Question

A thin lens forms an image of intensity $I$. If the central part of the lens diameter half the diameter of the lens is black polished, then what will be the intensity of the image formed by the remaining part?

Answer 1

Use the formula for area of the circle in terms of diameter of the circle. Using this formula first determine the initial area of the lens and black polished area of the lens. Then calculate the area of the lens which is unpolished. Since the intensity of the image formed is directly proportional to the area of the lens forming the image, determine the intensity of the image formed by the unpolished area.

Formula used:
The area $A$ of a circle is given by
$A = \dfrac{{\pi {d^2}}}{4}$ …… (1)
Here, $d$ is the diameter of the circle.

Complete step by step answer:
We have been given a thin lens that forms an image with intensity $I$. Let $d$ be the initial diameter of the lens. According to equation (1), the initial area of the lens is
$A = \dfrac{{\pi {d^2}}}{4}$
We have given that the central part of the lens having a diameter equal to half of the initial diameter is black polished. Hence, the diameter of the black polished circle is
$d' = \dfrac{d}{2}$

Let us first determine the area of the black polished lens. According to equation (1), the black polished area of the lens is
$A' = \dfrac{{\pi {d^{'2}}}}{4}$
Substitute $\dfrac{d}{2}$ for $d'$ in the above equation.
$A' = \dfrac{{\pi {{\left( {\dfrac{d}{2}} \right)}^2}}}{4}$
$\Rightarrow A' = \dfrac{{\pi {d^2}}}{{16}}$

The area $A''$ of the lens which is unpolished is
$A'' = A - A'$
$\Rightarrow A'' = \dfrac{{\pi {d^2}}}{4} - \dfrac{{\pi {d^2}}}{{16}}$
$\Rightarrow A'' = \dfrac{{4\pi {d^2} - \pi {d^2}}}{{16}}$
$\Rightarrow A'' = \dfrac{{3\pi {d^2}}}{{16}}$
This is the unpolished area of the lens.

The intensity of the image formed by the lens initially is $I$. We have asked to determine the intensity $I'$ of the image formed by the unpolished area of the lens. We know that the intensity of the image formed is directly proportional to area of the lens contributing in the image formation.
$I \propto A$
We can write this relation for the two intensities of the image before and after polishing the lens as
$\dfrac{{I'}}{I} = \dfrac{{A''}}{A}$

Substitute $\dfrac{{\pi {d^2}}}{4}$ for $A$ and $\dfrac{{\pi {d^2}}}{{16}}$ for $A''$ in the above equation.
$\dfrac{{I'}}{I} = \dfrac{{\dfrac{{3\pi {d^2}}}{{16}}}}{{\dfrac{{\pi {d^2}}}{4}}}$
$\Rightarrow \dfrac{{I'}}{I} = \dfrac{{12}}{{16}}$
$\therefore I' = \dfrac{{3I}}{4}$

Hence, the intensity of the image formed by the remaining part of the lens is $\dfrac{{3I}}{4}$.
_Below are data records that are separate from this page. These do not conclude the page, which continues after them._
-- ==== Sys2Proof/Laws/PerInstr.lean ====
section
/-! SUPPORT. Facts made per instruction: every operation word is of format OP, its opcode in bits 7 to 0, its operands in bits 15 to 8 and 23 to 16, and zero in bits 31 to 24 (30_encoding.md R80, R81). -/

namespace Sys2Proof.Laws.OpcodeField

open Sys2Proof

/-- The fields of an instruction's word are its opcode, its operands and zero. -/
def Statement (i : Instr) : Prop :=
  fieldOp (encode i) = i.opcode ∧ fieldA (encode i) = i.operandA ∧ fieldB (encode i) = i.operandB ∧ fieldZ (encode i) = 0

/-- The fields of a word put together from four bytes. -/
theorem fields_append (z b a op : Byte) :
    fieldOp (z ++ b ++ a ++ op) = op ∧ fieldA (z ++ b ++ a ++ op) = a ∧
      fieldB (z ++ b ++ a ++ op) = b ∧ fieldZ (z ++ b ++ a ++ op) = z := by
  refine ⟨?_, ?_, ?_, ?_⟩ <;> apply BitVec.eq_of_getLsbD_eq <;> intro i hi <;>
    simp only [fieldOp, fieldA, fieldB, fieldZ, BitVec.getLsbD_extractLsb', BitVec.getLsbD_append] <;>
    rw [decide_eq_true hi, Bool.true_and]
  · rw [if_pos (by omega)]; congr 1; omega
  · rw [if_neg (by omega), if_pos (by omega)]; congr 1; omega
  · rw [if_neg (by omega), if_neg (by omega), if_pos (by omega)]; congr 1; omega
  · rw [if_neg (by omega), if_neg (by omega), if_neg (by omega)]; congr 1; omega

theorem rxrdy : Statement .rxrdy := fields_append _ _ _ _
theorem rxpop : Statement .rxpop := fields_append _ _ _ _
theorem txann : Statement .txann := fields_append _ _ _ _
theorem txpush : Statement .txpush := fields_append _ _ _ _
theorem setind (sel : Selector) : Statement (.setind sel) := fields_append _ _ _ _
theorem hold : Statement .hold := fields_append _ _ _ _
theorem csum (off len : Byte) : Statement (.csum off len) := fields_append _ _ _ _
theorem recv : Statement .recv := fields_append _ _ _ _
theorem classify : Statement .classify := fields_append _ _ _ _
theorem swapmac : Statement .swapmac := fields_append _ _ _ _
theorem swapip : Statement .swapip := fields_append _ _ _ _
theorem settype : Statement .settype := fields_append _ _ _ _
theorem ipcsum : Statement .ipcsum := fields_append _ _ _ _
theorem icmpcsum : Statement .icmpcsum := fields_append _ _ _ _
theorem xmit : Statement .xmit := fields_append _ _ _ _

end Sys2Proof.Laws.OpcodeField
end

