/-- A range that holds a stored field, cut around it. -/
theorem readBytes_storeHalf (s : State) (c : Half) : (s.storeHalf f c).readBytes off len =
    s.readBytes off (f - off) ++ halfBytes c ++ s.readBytes (f + 2) (off + len - (f + 2)) := by
  have hbefore : (s.storeHalf f c).readBytes off (f - off) = s.readBytes off (f - off) :=
    readBytes_eq fun a _ _ => by rw [readByte_storeHalf, if_neg (by omega), if_neg (by omega)]
  have hfield : (s.storeHalf f c).readBytes f 2 = halfBytes c := by
    simp [State.readBytes, readByte_storeHalf, halfBytes]
  have hafter : (s.storeHalf f c).readBytes (f + 2) (off + len - (f + 2)) = s.readBytes (f + 2) (off + len - (f + 2)) :=
    readBytes_eq fun a _ _ => by rw [readByte_storeHalf, if_neg (by omega), if_neg (by omega)]
  have hcut : len = f - off + 2 + (off + len - (f + 2)) := by omega
  conv_lhs => rw [hcut]
  rw [readBytes_add, readBytes_add, show off + (f - off) = f by omega, show off + (f - off + 2) = f + 2 by omega,
    hbefore, hfield, hafter]

/-- A stored field at an even place adds its value to the sum of the range around it. -/
theorem wordSum_readBytes_storeHalf (heven : (f - off) % 2 = 0) (s : State) (c : Half) :
    wordSum ((s.storeHalf f c).readBytes off len) =
      wordSum (s.readBytes off (f - off)) + c.toNat + wordSum (s.readBytes (f + 2) (off + len - (f + 2))) := by
  rw [readBytes_storeHalf hf hlen, wordSum_field (by rwa [readBytes_length])]

end FieldInRange

/-! ## Refreshing a checksum field -/

/-- The sum a refresh stores is that of the range with the field zeroed (70_reset_and_hazards.md R245). -/
theorem refreshChecksum_csum (s : State) (f off len : Nat) :
    (s.refreshChecksum f off len).csum = checksum ((s.storeHalf f 0).readBytes off len) := by
  rw [refreshChecksum_eq]; rfl

theorem refreshChecksum_csum_eq_map (s : State) {f off : Nat} (h : off ≤ f) (len : Nat) :
    (s.refreshChecksum f off len).csum = checksum ((List.range len).map
      fun k => if k = f - off ∨ k = f - off + 1 then 0 else s.readByte (off + k)) := by
  rw [refreshChecksum_eq, readBytes_zeroed s f off len h]

/-- A refresh changes nothing but the buffer and `r.csum`. -/
theorem refreshChecksum_frame (s : State) (f off len : Nat) : s.refreshChecksum f off len =
    { s with mem := (s.refreshChecksum f off len).mem, csum := (s.refreshChecksum f off len).csum } := by
  rw [refreshChecksum_eq]

/-- The buffer a refresh leaves is the old one with the sum in the field. -/
theorem readByte_refreshChecksum_eq_storeHalf (s : State) (f off len a : Nat) :
    (s.refreshChecksum f off len).readByte a =
      (s.storeHalf f (s.refreshChecksum f off len).csum).readByte a := by
  rw [readByte_refreshChecksum, readByte_storeHalf]

/-- A range verifies once its checksum field is refreshed (40_checksum.md R103). -/
theorem checksum_refreshChecksum (s : State) {f off len : Nat} (hf : off ≤ f) (hlen : f + 2 ≤ off + len)
    (heven : (f - off) % 2 = 0) : checksum ((s.refreshChecksum f off len).readBytes off len) = 0 := by
  apply checksum_completes (d := (s.storeHalf f 0).readBytes off len)
  rw [readBytes_congr (readByte_refreshChecksum_eq_storeHalf s f off len), refreshChecksum_csum,
    wordSum_readBytes_storeHalf hf hlen heven, wordSum_readBytes_storeHalf hf hlen heven s 0]
  exact Nat.add_right_comm _ _ _

/-- Settles O31: IPCSUM is a refresh of the field at 26, which lies at an even place of the header. -/
theorem ipcsumRefreshesTheHeaderChecksum : Obligations.IpcsumRefreshesTheHeaderChecksum := by
  refine ⟨rfl, fun s => ⟨_, exec_ipcsum s, refreshChecksum_frame s 26 16 20,
    refreshChecksum_csum_eq_map s (by decide) 20, readByte_refreshChecksum s 26 16 20, ?_⟩⟩
  rw [← readBytes_eq_map]
  exact checksum_refreshChecksum s (by decide) (by decide) (by decide)

/-- Settles O32: ICMPCSUM is a refresh of the field at 38, wherever the received range ends, unless that end lies before its start. -/
theorem icmpcsumRefreshesTheMessageChecksum : Obligations.IcmpcsumRefreshesTheMessageChecksum :=
  ⟨rfl, fun s hlo hhi => ⟨_, exec_icmpcsum_of_inside hlo hhi, refreshChecksum_frame s 38 36 _,
    refreshChecksum_csum_eq_map s (by decide) _, readByte_refreshChecksum s 38 36 _⟩,
    fun _ hshort => exec_icmpcsum_of_short hshort⟩

/-! ## What the earlier operations do to the sums -/

/-- The sum of two ranges of even length does not see their order (43_mutator.md R148). -/
theorem wordSum_readBytes_swapRange (s : State) (a : Nat) {n : Nat} (hn : n % 2 = 0) :
    wordSum ((s.swapRange a (a + n) n).readBytes a (n + n)) = wordSum (s.readBytes a (n + n)) := by
  have hlow : (s.swapRange a (a + n) n).readBytes a n = s.readBytes (a + n) n := by
    rw [readBytes_eq_map, readBytes_eq_map]
    refine List.map_congr_left fun k hk => ?_
    have hk := List.mem_range.1 hk
    rw [readByte_swapRange_neighbours, if_pos (by omega)]
    exact congrArg s.readByte (by omega)
  have hhigh : (s.swapRange a (a + n) n).readBytes (a + n) n = s.readBytes a n := by
    rw [readBytes_eq_map, readBytes_eq_map]
    refine List.map_congr_left fun k hk => ?_
    have hk := List.mem_range.1 hk
    rw [readByte_swapRange_neighbours, if_neg (by omega), if_pos (by omega)]
    exact congrArg s.readByte (by omega)
  rw [readBytes_add, readBytes_add, wordSum_append _ _ (by rwa [readBytes_length]),
    wordSum_append _ _ (by rwa [readBytes_length]), hlow, hhigh, Nat.add_comm]

/-- Settles O34: what follows the checksum field in the header is just the two addresses, and what precedes it SWAPIP leaves alone. -/
theorem headerChecksumUnchangedBySwap : Obligations.HeaderChecksumUnchangedBySwap := by
  intro s
  refine ⟨_, _, _, exec_ipcsum s, exec_swapip s, exec_ipcsum _, ?_⟩
  have hbefore : (s.swapRange 28 32 4).readBytes 16 10 = s.readBytes 16 10 :=
    readBytes_eq fun a _ _ => by
      rw [readByte_swapRange _ _ _ _ _ (by decide), if_neg (by omega), if_neg (by omega)]
  have haddresses : wordSum ((s.swapRange 28 32 4).readBytes 28 8) = wordSum (s.readBytes 28 8) :=
    wordSum_readBytes_swapRange s 28 (n := 4) (by decide)
  rw [refreshChecksum_csum, refreshChecksum_csum]
  apply checksum_congr
  rw [wordSum_readBytes_storeHalf (by decide) (by decide) rfl, wordSum_readBytes_storeHalf (by decide) (by decide) rfl,
    hbefore, haddresses]

/-- Two ranges that differ in their first byte alone: it weighs 256 in the sum (40_checksum.md R101). -/
theorem wordSum_map_range_of_first {f g : Nat → Byte} (h : ∀ k, k ≠ 0 → f k = g k) {n : Nat} (hn : 2 ≤ n) :
    wordSum ((List.range n).map f) + (g 0).toNat * 256 = wordSum ((List.range n).map g) + (f 0).toNat * 256 := by
  have hrest : (fun k => f (0 + 2 + k)) = fun k => g (0 + 2 + k) := funext fun k => h _ (by omega)
  rw [map_range_split f 0 n hn, map_range_split g 0 n hn, hrest, h (0 + 1) (by decide)]
  simp only [List.range_zero, List.map_nil, List.nil_append, List.cons_append, wordSum, be16_toNat]
  omega

/-- Taking `k` off a sum adds `k` to its checksum, modulo 0xFFFF (40_checksum.md R102). -/
theorem checksum_toNat_mod_of_wordSum {d e : List Byte} {k : Nat} (h : wordSum d = wordSum e + k) :
    (checksum e).toNat % 65535 = ((checksum d).toNat + k) % 65535 := by
  have hd := foldSum_le (wordSum d)
  have he := foldSum_le (wordSum e)
  have hdmod := foldSum_mod (wordSum d)
  have hemod := foldSum_mod (wordSum e)
  rw [checksum_toNat, checksum_toNat]
  omega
Note: The students may forget to determine the area of the unpolished surface of the lens and determine the intensity of the image formed by the polished surface in terms of initial intensity of the image. But the students should keep in mind that there is no image formation by the black polished area of the lens. So, the answer will be incorrect. Also the students may think that the image will not be formed if some area of the lens is polished. But the image is formed with less intensity.